Built for Multiple Departments:
Because the rules and architecture are generic, the same agent works across many domains:
​
-
NGOs & Social Programs – Clean youth attendance, volunteer logs, and donor/export files before reporting to funders.
-
Public Health Departments – Standardize clinic data, normalize county/city names, and validate date fields before they hit surveillance or KPI dashboards.
-
Hospitals & Clinics – Clean EHR exports before loading to data warehouses like BigQuery or Redshift.
-
Finance, HR, and CRM Teams – Validate invoices, employee rosters, and customer lists so downstream systems receive trusted data.
​
Multi-Department Adoption:
Because of its flexibility and my previous NGO work, an organization like Code for Good has taken this Data Agent into their environment as a reusable data-quality layer—demonstrating that the same tool can be used across different departments and sectors with minimal changes.

Developer-Friendly & Extensible:
I didn’t stop at a black-box tool; I built a clean developer surface so engineers can add new rules in minutes.
​
“Add a new rule in 3 steps” pattern:
​
-
Detect in profiling.py – log a new issue code when a condition is met.
-
Fix in fix_engine.py – write a SQL-based fixer and register it in the FIXERS map.
-
(Optional) Teach AI – update the AI system prompt so GPT/Gemini also understands and respects the new rule.
​
This makes the agent a framework, not just a one-off script—teams can keep extending it as their data matures.

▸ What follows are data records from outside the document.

-- ==== Sys2Proof/Machine/MediaTime.lean ====
section
/-!
DEFINITION. Machine/MediaTime.lean: the time bases, their servo and lock states, slew, re-anchor and first anchoring,
holdover of the time base, the domains and the hand-over, snapshots and the captured edges (R46-R73, R517).
-/

namespace Sys2Proof.Machine

/-- The nominal increment and the limits of R50, in 2^-32 ns per reference tick. -/
def incNom : Int := 0x0A2C2AAAAB
def incMin : Int := 0x0A2ADD5556
def incMax : Int := 0x0A2D780000

/-- An increment within the limits of R50. -/
def clampInc (i : Int) : Int := max incMin (min incMax i)

/-- The phase term of a slew: 200 ppm of the nominal increment (R63). -/
def slewTerm : Int := 8738133

/-! ### The counters -/

/-- Whether a DTB is enabled (R49). -/
def State.dtbOn (s : State) (d : Nat) : Bool := s.nat (Key.dtb.DOMAIN_NUMBER d) != 0xFF

/-- Domain time: whole ns of the counter (R46, R49). -/
def State.dtbTime (s : State) (d : Nat) : Nat := (s.tbase d).count.toNat / 2 ^ 32

/-- What is left to slew as SLEW_REMAINING shows it: whole ns, away from zero (R63). -/
def slewNs (left : Int) : Int :=
  if 0 ≤ left then (left + 2 ^ 32 - 1) / 2 ^ 32 else -((-left + 2 ^ 32 - 1) / 2 ^ 32)

/-- What a tick leaves to slew when INC carries the phase term `add` (R63): once nothing is left, nothing comes back. -/
def slewLeft (left add : Int) : Int :=
  if left = 0 then 0 else if 0 < left then max 0 (left + add) else min 0 (left + add)

/-- The domain time bases and the slew after one reference tick (R46, R49, R63). -/
def tickRest : Phase := fun s =>
  (List.range 4).map (fun d => .tbase d fun x =>
    { x with count := if s.dtbOn d then x.count + BitVec.ofInt 96 (s.num (Key.dtb.DTB_INC d)) else 0 })
  ++ (let a := s.units.anchor
      if a.slewing then
        [.anchor fun a => { a with slewLsb := slewLeft a.slewLsb a.slewAdd },
         .num Key.servo.SLEW_REMAINING (slewNs (slewLeft a.slewLsb a.slewAdd))]
      else [])

/-- A snapshot of the five time bases on one reference tick (R58, R60). -/
def snapshot : Phase := fun s =>
  [.nat Key.snap.SNAP_MTB s.now] ++ (List.range 4).map (fun d => .nat (Key.snap.SNAP_DTB d) (s.dtbTime d))
    ++ [.bump Key.snap.SNAP_COUNT 1]

/-! ### Lock states (Table 02-7) -/

/-- The entry that shows the lock state of a time base; 4 is the MTB (R81). -/
def lockKey (tb : Nat) : Nat := if tb = 4 then Key.lock.LOCK_STATE else Key.dtb.DOMAIN_LOCK tb

/-- The entry that shows the filtered offset of a time base. -/
def offsetKey (tb : Nat) : Nat := if tb = 4 then Key.servo.OFFSET else Key.dtb.DTB_OFFSET tb

/-- The entry that holds the increment of a time base. -/
def incKey (tb : Nat) : Nat := if tb = 4 then Key.mtb.INC else Key.dtb.DTB_INC tb

/-- A lock state changes (Tables 02-7, 02-9, 02-12, 02-18). -/
def setLock (tb new : Nat) : Phase := fun s =>
  let old := s.nat (lockKey tb)
  if old = new then []
  else [.nat (lockKey tb) new, .event Ev.LOCK_STATE_CHANGED (args16 [tb, old, new]),
        .tbase tb fun x => { x with windowStart := none }]
    ++ (if tb = 4 then
          [.nat Key.lock.LOCK_SINCE s.now] ++ (if old = 2 then [.bump Key.lock.LOCK_LOSS_COUNT 1] else [])
            ++ (if new = 3 then [.bump Key.hold.HOLDOVER_COUNT 1] else [])
            ++ [.mgmt fun m => { m with holdSince := if new = 3 then some s.mtbNs else none,
                                        lockedSince := m.lockedSince || new == 2 }]
        else [])

/-- An offset is reported, and the lock state follows it (Table 02-7): 1 µs or more takes LOCKED to ACQUIRE and
restarts the 8 s window of ACQUIRE. -/
def reportOffset (tb : Nat) (o : Int) : Phase := fun s =>
  let big := decide (1000 ≤ |o|)
  phases [always [.num (offsetKey tb) o],
    (if big && s.nat (lockKey tb) = 2 then setLock tb 1 else always []),
    always [.tbase tb fun x => { x with windowStart := if big then none else match x.windowStart with
      | some t => some t
      | none => some s.mtbNs }]] s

Low-Code / No-Code Version (n8n & ETL):
To make the system accessible beyond Python developers, I also mapped the entire agent into n8n, a drag-and-drop automation platform: file triggers, spreadsheet nodes, OpenAI nodes, and email nodes recreate the same behavior visually.
​
The same concept can plug into:
​
-
Apache NiFi
-
AWS Glue / Lambda / Step Functions
-
Airflow and other ETL tools
​
as a standard “data-quality checkpoint” before data flows into warehouses and dashboards.

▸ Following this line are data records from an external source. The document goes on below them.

/-- The number spelt by bits, most significant first. -/
def msbFirst (b : List Bool) : Nat := b.foldl (fun a x => 2 * a + (if x then 1 else 0)) 0

/-- The sample of a slot from the bits of a frame (R335, R337): a Q31 word whose low bits are zero. -/
def State.slotSample (s : State) (p k : Nat) (b : List Bool) : Int :=
  let w := s.nat (Key.tdm.DATA_BITS p)
  signed 32 (msbFirst ((List.range w).map fun i => b.getD (s.msbPeriod p k + i) false) * 2 ^ (32 - w) : Nat)

/-- Every slot of an input frame. -/
def State.frameSamples (s : State) (p : Nat) (b : List Bool) : List Int :=
  (List.range (s.slots p)).map fun k => s.slotSample p k b

/-- What an output slot sends of its value: bits [31:8] or [31:16] (R337). -/
def State.slotData (s : State) (p : Nat) (v : Int) : Int := v / 2 ^ (32 - s.nat (Key.tdm.DATA_BITS p))

/-- The level of SDO in period `b`, counted from the active edge of the frame that carries `f` (R335, R345): none is
high-impedance; a period that carries no data is 0. -/
def State.sdoAt (s : State) (p : Nat) (f : List (Option Int)) (b : Nat) : Option Bool :=
  let o := s.nat (Key.tdm.SLOT_OFFSET p)
  let w := s.nat (Key.tdm.SLOT_WIDTH p)
  let d := s.nat (Key.tdm.DATA_BITS p)
  if b < o then some false
  else
    let k := (b - o) / w
    match f.getD k (some 0) with
    | none => none
    | some v =>
      let m := s.msbPeriod p k
      some (decide (m ≤ b ∧ b < m + d) && decide (v / 2 ^ (m + d - 1 - b) % 2 = 1))

/-- The bits on SDO during the present frame of an output port: the tail of the frame before, then its own (R335). -/
def State.sdo (s : State) (p : Nat) : List (Option Bool) :=
  let n := s.nat (Key.tdm.SLOTS p) * s.nat (Key.tdm.SLOT_WIDTH p)
  (List.range n).map fun b =>
    if b < s.nat (Key.tdm.SLOT_OFFSET p) then s.sdoAt p (s.port p).outPrev (b + n) else s.sdoAt p (s.port p).outFrame b

/-- What an output port drives on SDO during the present frame; an input drives it low, and it is high-impedance where the
port is disabled or, an output, has no clock (R338, Table 11-1). -/
def State.sdoPin (s : State) (p : Nat) : List (Option Bool) :=
  let n := s.nat (Key.tdm.SLOTS p) * s.nat (Key.tdm.SLOT_WIDTH p)
  if s.pst p = .disabled ∨ s.pst p = .noClock ∧ !s.isInput p then List.replicate n none
  else if s.isInput p then List.replicate n (some false)
  else s.sdo p

/-- Whether a master port drives its clocks: it holds them inactive while armed or fenced (R350, R360). -/
def State.clocksRun (s : State) (p : Nat) : Bool :=
  s.isMaster p && s.pst p != .disabled && s.pst p != .armed && s.pst p != .fenced

/-- FSYNC of a port in BCLK period `b` of its frame (R336): a master drives it active for one period or for half the frame;
a slave and a disabled port leave it high-impedance. -/
def State.fsync (s : State) (p b : Nat) : Option Bool :=
  let n := s.nat (Key.tdm.SLOTS p) * s.nat (Key.tdm.SLOT_WIDTH p)
  if !s.isMaster p ∨ s.pst p = .disabled then none
  else
    let active := s.clocksRun p && decide (b < if s.num (Key.tdm.FSYNC_WIDTH p) = 0 then 1 else n / 2)
    some (active != (s.num (Key.tdm.FSYNC_POL p) == 1))

/-- BCLK of a port in the first or second half of one of its periods (R332, R336, R338): none is high-impedance, for a slave and a
disabled port; a master that is armed or fenced holds it at its inactive level (R350, R360); else it stands, from the launching edge
on, at that edge's level, and in the second half at the other. -/
def State.bclk (s : State) (p : Nat) (second : Bool) : Option Bool :=
  if !s.isMaster p ∨ s.pst p = .disabled then none
  else if !s.clocksRun p then some Config.bclkIdle
  else some ((s.num (Key.tdm.BCLK_EDGE p) == 1) != second)

/-- The edge of BCLK, rising or not, at which data and FSYNC are launched and at which data is sampled (R336). -/
def State.launchRises (s : State) (p : Nat) : Bool := s.num (Key.tdm.BCLK_EDGE p) == 1
def State.sampleRises (s : State) (p : Nat) : Bool := !s.launchRises p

From an Employer’s perspective:
This project highlights my ability to:
​
-
Architect and implement a full data-quality platform (Python, MySQL, AI APIs, email, and safety layer).
-
Balance innovation and governance by mixing deterministic rules with controlled AI.
-
Design for non-technical users (one-click email buttons, friendly emojis, and clear status messages).
-
Think beyond a single project and build something that NGOs, public health departments, and private companies can all reuse.
​
For data engineering, data quality, or AI-driven automation, this agent is a live example of how I approach complex problems: end-to-end, safe, and practical.